Acresce a isto a assinatura com a etiqueta característica do pintor, e também a inscrição, nela, do número tipográfico 52, que remete para os catálogos das duas exposições sucessivas que Amadeo realizou, a partir de 1 de Novembro de 1916, no Porto (Salão de Festas do Jardim Passos Manuel) e em Lisboa (Palácio dos Souzas de Calhariz).

A finalizar a sua intervenção no MNSR, Luís Pimenta de Castro Damásio incluiu esta apresentação já no âmbito do centenário dessa primeira exposição de Amadeo, que o historiador considera ter feito do Porto a cidade “precursora da pintura moderna e da avant-garde europeia em Portugal”.

De resto, o livro que o autor irá lançar brevemente terá por título A Primeira Exposição de Pintura Moderna em Portugal.
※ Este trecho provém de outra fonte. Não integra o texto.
@[simp] theorem State.setSeat_pending (s : State) (u : SeatRef) (x : Seat) : (s.setSeat u x).pending = s.pending := rfl
@[simp] theorem State.setSeat_now (s : State) (u : SeatRef) (x : Seat) : (s.setSeat u x).now = s.now := rfl
@[simp] theorem State.setSeat_freeCtr (s : State) (u : SeatRef) (x : Seat) : (s.setSeat u x).freeCtr = s.freeCtr := rfl
@[simp] theorem State.setSeat_out (s : State) (u : SeatRef) (x : Seat) : (s.setSeat u x).out = s.out := rfl
@[simp] theorem State.setSeat_mem (s : State) (u : SeatRef) (x : Seat) : (s.setSeat u x).mem = s.mem := rfl
@[simp] theorem State.setSeat_tes (s : State) (u : SeatRef) (x : Seat) : (s.setSeat u x).tes = s.tes := rfl
@[simp] theorem State.setSeat_clusters (s : State) (u : SeatRef) (x : Seat) : (s.setSeat u x).clusters = s.clusters := rfl
@[simp] theorem State.setSeat_lanes (s : State) (u : SeatRef) (x : Seat) : (s.setSeat u x).lanes = s.lanes := rfl
@[simp] theorem State.setSeat_depot (s : State) (u : SeatRef) (x : Seat) : (s.setSeat u x).depot = s.depot := rfl
@[simp] theorem State.setSeat_tenancy (s : State) (u : SeatRef) (x : Seat) : (s.setSeat u x).tenancy = s.tenancy := rfl
@[simp] theorem State.setSeat_keys (s : State) (u : SeatRef) (x : Seat) : (s.setSeat u x).keys = s.keys := rfl
@[simp] theorem State.setSeat_vault (s : State) (u : SeatRef) (x : Seat) : (s.setSeat u x).vault = s.vault := rfl
@[simp] theorem State.setSeat_journal (s : State) (u : SeatRef) (x : Seat) : (s.setSeat u x).journal = s.journal := rfl
@[simp] theorem State.setSeat_held (s : State) (u : SeatRef) (x : Seat) : (s.setSeat u x).held = s.held := rfl
@[simp] theorem State.setSeat_port0 (s : State) (u : SeatRef) (x : Seat) : (s.setSeat u x).port0 = s.port0 := rfl
@[simp] theorem State.setSeat_port1 (s : State) (u : SeatRef) (x : Seat) : (s.setSeat u x).port1 = s.port1 := rfl
@[simp] theorem State.setSeat_openSerial (s : State) (u : SeatRef) (x : Seat) : (s.setSeat u x).openSerial = s.openSerial := rfl
@[simp] theorem State.setSeat_pcie (s : State) (u : SeatRef) (x : Seat) : (s.setSeat u x).pcie = s.pcie := rfl
@[simp] theorem State.setSeat_gates (s : State) (u : SeatRef) (x : Seat) : (s.setSeat u x).gates = s.gates := rfl
@[simp] theorem State.setSeat_steward (s : State) (u : SeatRef) (x : Seat) : (s.setSeat u x).steward = s.steward := rfl
@[simp] theorem State.setSeat_time (s : State) (u : SeatRef) (x : Seat) : (s.setSeat u x).time = s.time := rfl
@[simp] theorem State.setSeat_entropy (s : State) (u : SeatRef) (x : Seat) : (s.setSeat u x).entropy = s.entropy := rfl
@[simp] theorem State.setSeat_cards (s : State) (u : SeatRef) (x : Seat) : (s.setSeat u x).cards = s.cards := rfl
@[simp] theorem State.setSeat_tamper (s : State) (u : SeatRef) (x : Seat) : (s.setSeat u x).tamper = s.tamper := rfl
@[simp] theorem State.setSeat_lc (s : State) (u : SeatRef) (x : Seat) : (s.setSeat u x).lc = s.lc := rfl
@[simp] theorem State.setSeat_faults (s : State) (u : SeatRef) (x : Seat) : (s.setSeat u x).faults = s.faults := rfl
@[simp] theorem State.setSeat_recorder (s : State) (u : SeatRef) (x : Seat) : (s.setSeat u x).recorder = s.recorder := rfl
@[simp] theorem State.setSeat_power (s : State) (u : SeatRef) (x : Seat) : (s.setSeat u x).power = s.power := rfl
Porto 1916-2016. Amadeo de Souza-Cardoso – Estudo crítico e documental. E terá, na capa, a Cabeça de homem agora revelada.

O lançamento desta publicação irá coincidir com a próxima reconstituição, no MNSR, de novo a partir do dia 1 de Novembro, dessa exposição inaugural, que em Janeiro irá também de novo a Lisboa. Com curadoria de Raquel Henriques da Silva e de Marta Almeida Soares, a mostra vai contar com 90 das 114 obras que integraram a exposição original.

Em paralelo com ela, nos dias 4 e 5 de Novembro, realiza-se também no Porto um Congresso Internacional Amadeo Souza-Cardoso.